▸ **Task inputs**:
-- ==== Sys2Proof/Tests/Slice0.lean ====
section
/-! SUPPORT. Tests: well-formedness refuses an ill-formed term of each check; for every statement with hypotheses, states and operands
that meet them. -/

set_option linter.all false

open Sys2Proof

namespace Sys2Proof.Machine

set_option Elab.async false

/-- A device whose start is complete: every stage reached, every domain in P0, nothing held, and the store of grove 0 open to
partition 0. -/
def live : State :=
  let s : State := { State.reset with boot := { State.reset.boot with held := false, romStarted := true, voiceOk := true, appOk := true, poresetN := true, warmresetN := true, pwrReq := true, railsWait := false, supply := false, aon := true } }
  (((((List.range 27).foldl (fun (s : State) d => s.wr (Reg.PMU_DOM_STAT d) 0) s).wr Reg.RST_STAGE 0x1F).wr (Reg.RCHK_ATTR 8 0) 0xFFFF007F).wr (Reg.RCHK_LIMIT 8 0) 0xFFFFFFFF).wr (Reg.PART_GROVE_MASK 0) 1
/-- `live` with a command of opcode `op` in SEC's ring. -/
def secS (op : Nat) : State :=
  (((live.setBytes storeBase (leBytes 1 op ++ List.replicate 31 0)).wr Reg.SEC_CMDQ_BASE_LO storeBase).wr Reg.SEC_CMDQ_SIZE 4).wr Reg.SEC_CMDQ_TAIL 1
/-- `live` with a debug session of level 3. -/
def dbgS : State := live.wr Reg.DBG_SESSION 0x50003
/-- `live` waiting for a recovery image. -/
def recS : State := { live with boot := { live.boot with romWaits := true } }

/-- A job of partition 0 with the given phase and ranks. -/
def jobW (ph : JobPh) (ranks : List Rank) : Job :=
  { id := 0, ring := 0, sq := 0, part := 0, ctx := 0, world := false, heart := false, tag := 0, prio := 1, eclass := 0, dlMode := 0, dlDom := 0, checked := false, irq := false, fence := false, stream := 0, ncores := 1, cmdAddr := storeBase, cmdLen := 64, argAddr := storeBase, est := 0, fetched := 0, ph := ph, ranks := ranks }
/-- A rank on core 0 that runs the commands `l`. -/
def rankW (l : List Nat) : Rank := { core := 0, st := .run, code := l ++ [2], args := List.replicate 8 0 }
/-- `live` with one job, whose one rank is `r`. -/
def jobS (r : Rank) : State := { live with jobs := [jobW .placed [r]], jobNo := 1 }
/-- `live` with core 0 running the commands `l`. -/
def coreS (l : List Nat) : State := jobS (rankW l)
/-- A LOAD to tile memory that is in flight, a STORE likewise, and the ranks that wait for them. -/
def xferX : Xfer := { off := 0, cmd := 0x10, load := true, addr := storeBase, data := List.replicate 64 1 }
def rankX : Rank := { rankW [0x10] with xfers := [xferX] }
def xferY : Xfer := { off := 0, cmd := 0x11 + 64 * 2 ^ 160, load := false, addr := storeBase }
def rankY : Rank := { rankW [0x11] with xfers := [xferY] }
/-- A rank inside a tile. -/
def rankT : Rank := { rankW [] with tile := { off := 32 } }
/-- `live` with ring 0 enabled and one descriptor in it. -/
def ringS : State :=
  (((((((live.wr (Reg.PART_RING_MASK_LO 0) 1).wr (Reg.PART_OWN_W0 0 0) 0x80000000).wr (Reg.RING_CQ_SIZE 0) 16).wr (Reg.RING_CTL 0) 1).wr (Reg.RING_SQ_SIZE 0) 4).wr (Reg.RING_SQ_TAIL 0) 1).wr (Reg.RING_SQ_BASE_LO 0) storeBase)
def mopX : MemOp := { op := 1, irq := false, dst := 0, src := 0, len := 64, val := 5 }
def tkX : Ticket := { idx := 0, gen := 0, req := 0, heart := false, start := 0, len := 64, win := 0 }
def fopX : FerryOp := { src := storeBase, dst := storeBase + 64, len := 64, tkt := false, irq := false, bulk := false, db := false, ring := 0 }
/-- `live` with DMC_A in the set and the refresh grid running. -/
def dramS : State :=
  { ((live.wr (Reg.DMC_STAT 0) 0x10).setDmcState 0 DmcSt.SERVING).setDmc 0 (fun d => { d with passed := true }) with grid := { live.grid with on := true } }
/-- `live` with trigger unit 0 in a holdoff that is over. -/
def trigS : State := live.setTrig 0 fun x => { x with hold := some { from' := 0, n := 0, ang := 0, dir := 1 } }
/-- `live` with capture program 0 ready and AUTO set. -/
def autoS : State :=
  (((live.wr (Reg.TRIG_CTL 0) 0x1000).wr (Reg.TRIG_AUTO_TMO 0) 1).setProg 0 fun g => { g with ph := .ready }).setFdig 0 fun x => { x with n := 10 }
/-- `live` with capture program 0 streaming, one copy due. -/
def strmCopyS : State := ((live.wr (Reg.BERTH_MODE 0) 3).wr (Reg.BERTH_DONE_CNT 0) 1).wr (Reg.BERTH_SCOUNT 0) 4
/-- `live` with digitiser channel 0 at work. -/
def fdigS : State := live.wr (Reg.FDIG_STAT 0) (0x10000 + FdSt.READY)
/-- `live` with the sequence of sense group 0 on and converter 4 a spare. -/
def senseS : State := (((live.wr (Reg.SENSE_CTL 0) 1).wr Reg.SENSE4_CTL 1).wr Reg.SENSE4_STAT 4).setConv 4 1
/-- `live` with a staged table of four slots. -/
def senseS3 : State := (live.wr (Reg.SENSE_SEQ_LEN 0) 4).wr (Reg.SENSE_SEQ_LO 0) 0x3210
/-- `live` with thread 0 at the instruction `w`. -/
def thrS (w : Nat) : State := ((live.setIle pmemBase 8 w).wr (Reg.WSEQ_THR_CTL 0) 1).setThrState 0 ThrSt.RUN
def playX : Play := { seg := 0, rep := 1 }
/-- `live` with ALE_00 running in tick domain 0. -/
def aleS : State := (live.wr (Reg.ALE_CTL 0) 1).wr (Reg.ALE_TK_CFG 0) 0x8000
def expX : Export := { src := 0, dst := storeBase, len := 64, tkt := false, irq := false, db := false, ring := 0 }
/-- `live` with audio port 0 enabled and the audio PLL locked. -/
def portS : State := ((live.wr Reg.ALE_AUD_STAT 1).wr (Reg.APORT_CTL 0) 1).wr (Reg.ALE_TK_CFG 0) 0x8000
def camX : CamFrame := { no := 0, slot := 0, sof := 0, csi := 0, drops := 0 }
/-- `live` with a frame of camera 0, stream 0, that has ended, its metadata in the store of grove 0. -/
def camS : State := (live.wr (Reg.CAM_META_LO 0 0) storeBase).setCamStr 0 0 fun x => { x with ended := [camX] }
/-- `live` with display output 0 in training, scanning, and scanning with layer 0 shown. -/
def voutS : State := ((live.wr (Reg.VOUT_CTL 0) 1).wr (Reg.VOUT_PCLK 0) 0).setVout 0 fun x => { x with training := true }
def scanS : State := (live.wr (Reg.VOUT_CTL 0) 1).putF (Reg.VOUT_STAT 0) 1 0 VoutSt.SCANNING
def layerS : State := scanS.setVout 0 fun x => { x with use := [[1, 0, 0x00100010], []] }
/-- `live` with output 0 an eDP link. -/
def edpS : State := live.wr (Reg.VOUT_CTL 0) 3
/-- `live` with the gateway on and Ethernet port 0 linked, and with CAN controller 0 on. -/
def gwS : State := ((live.wr Reg.GW_CTL 1).wr (Reg.ETH_CTL 0) 1).wr (Reg.ETH_STAT 0) 1
def canS : State := ((live.wr Reg.GW_CTL 1).wr (Reg.CANX_CTL 0) 1).wr (Reg.CANX_STAT 0) 0
def gwfX : GwFrame := { eth := true, data := [1], inPort := 0, rx := 0, at' := 0, insp := true }
/-- `live` with fabric port 0 up; the same as the root of its fabric, and as node 0 of one. -/
def linkS : State := (live.wr (Reg.RLINK_CTL 0) 1).wr (Reg.RLINK_STAT 0) 2
def rootS : State := linkS.putBit Reg.SYS_STRAP 0 true
def nodeS : State := linkS.wr Reg.RLINK_FAB_STAT 0x8000
def discX : Disc := { start := 0, found := [], deferred := [⟨0, 0, 0⟩] }
def idFullS : State :=
  { rootS with fab := { rootS.fab with ids := (List.range 64).map fun k => (k, k), disc := some { discX with cur := some (0, 0) } } }
def reqX : FabReq := { port := 0, tag := 3, acc := live.access (.island 0) (rlinkBase + 0x400000000) 4 true [], ticket := true }
def frameX : List Byte := List.replicate 69 0 ++ leBytes 2 (crc16 (List.replicate 69 0))
/-- `live` with the perturbation windows open. -/
def openS : State := ((live.wr Reg.PERTURB_CTL 1).wr Reg.PERTURB_CODE_EN_LO 0xFFFFFFFF).wr Reg.PERTURB_CODE_EN_HI 0xFFFFFFFF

▸ **What the exercise asks**: Only lines of the material that contain the word "setVout" belong in the answer; copy each one.

▸ **Task solution**:
def voutS : State := ((live.wr (Reg.VOUT_CTL 0) 1).wr (Reg.VOUT_PCLK 0) 0).setVout 0 fun x => { x with training := true }
def layerS : State := scanS.setVout 0 fun x => { x with use := [[1, 0, 0x00100010], []] }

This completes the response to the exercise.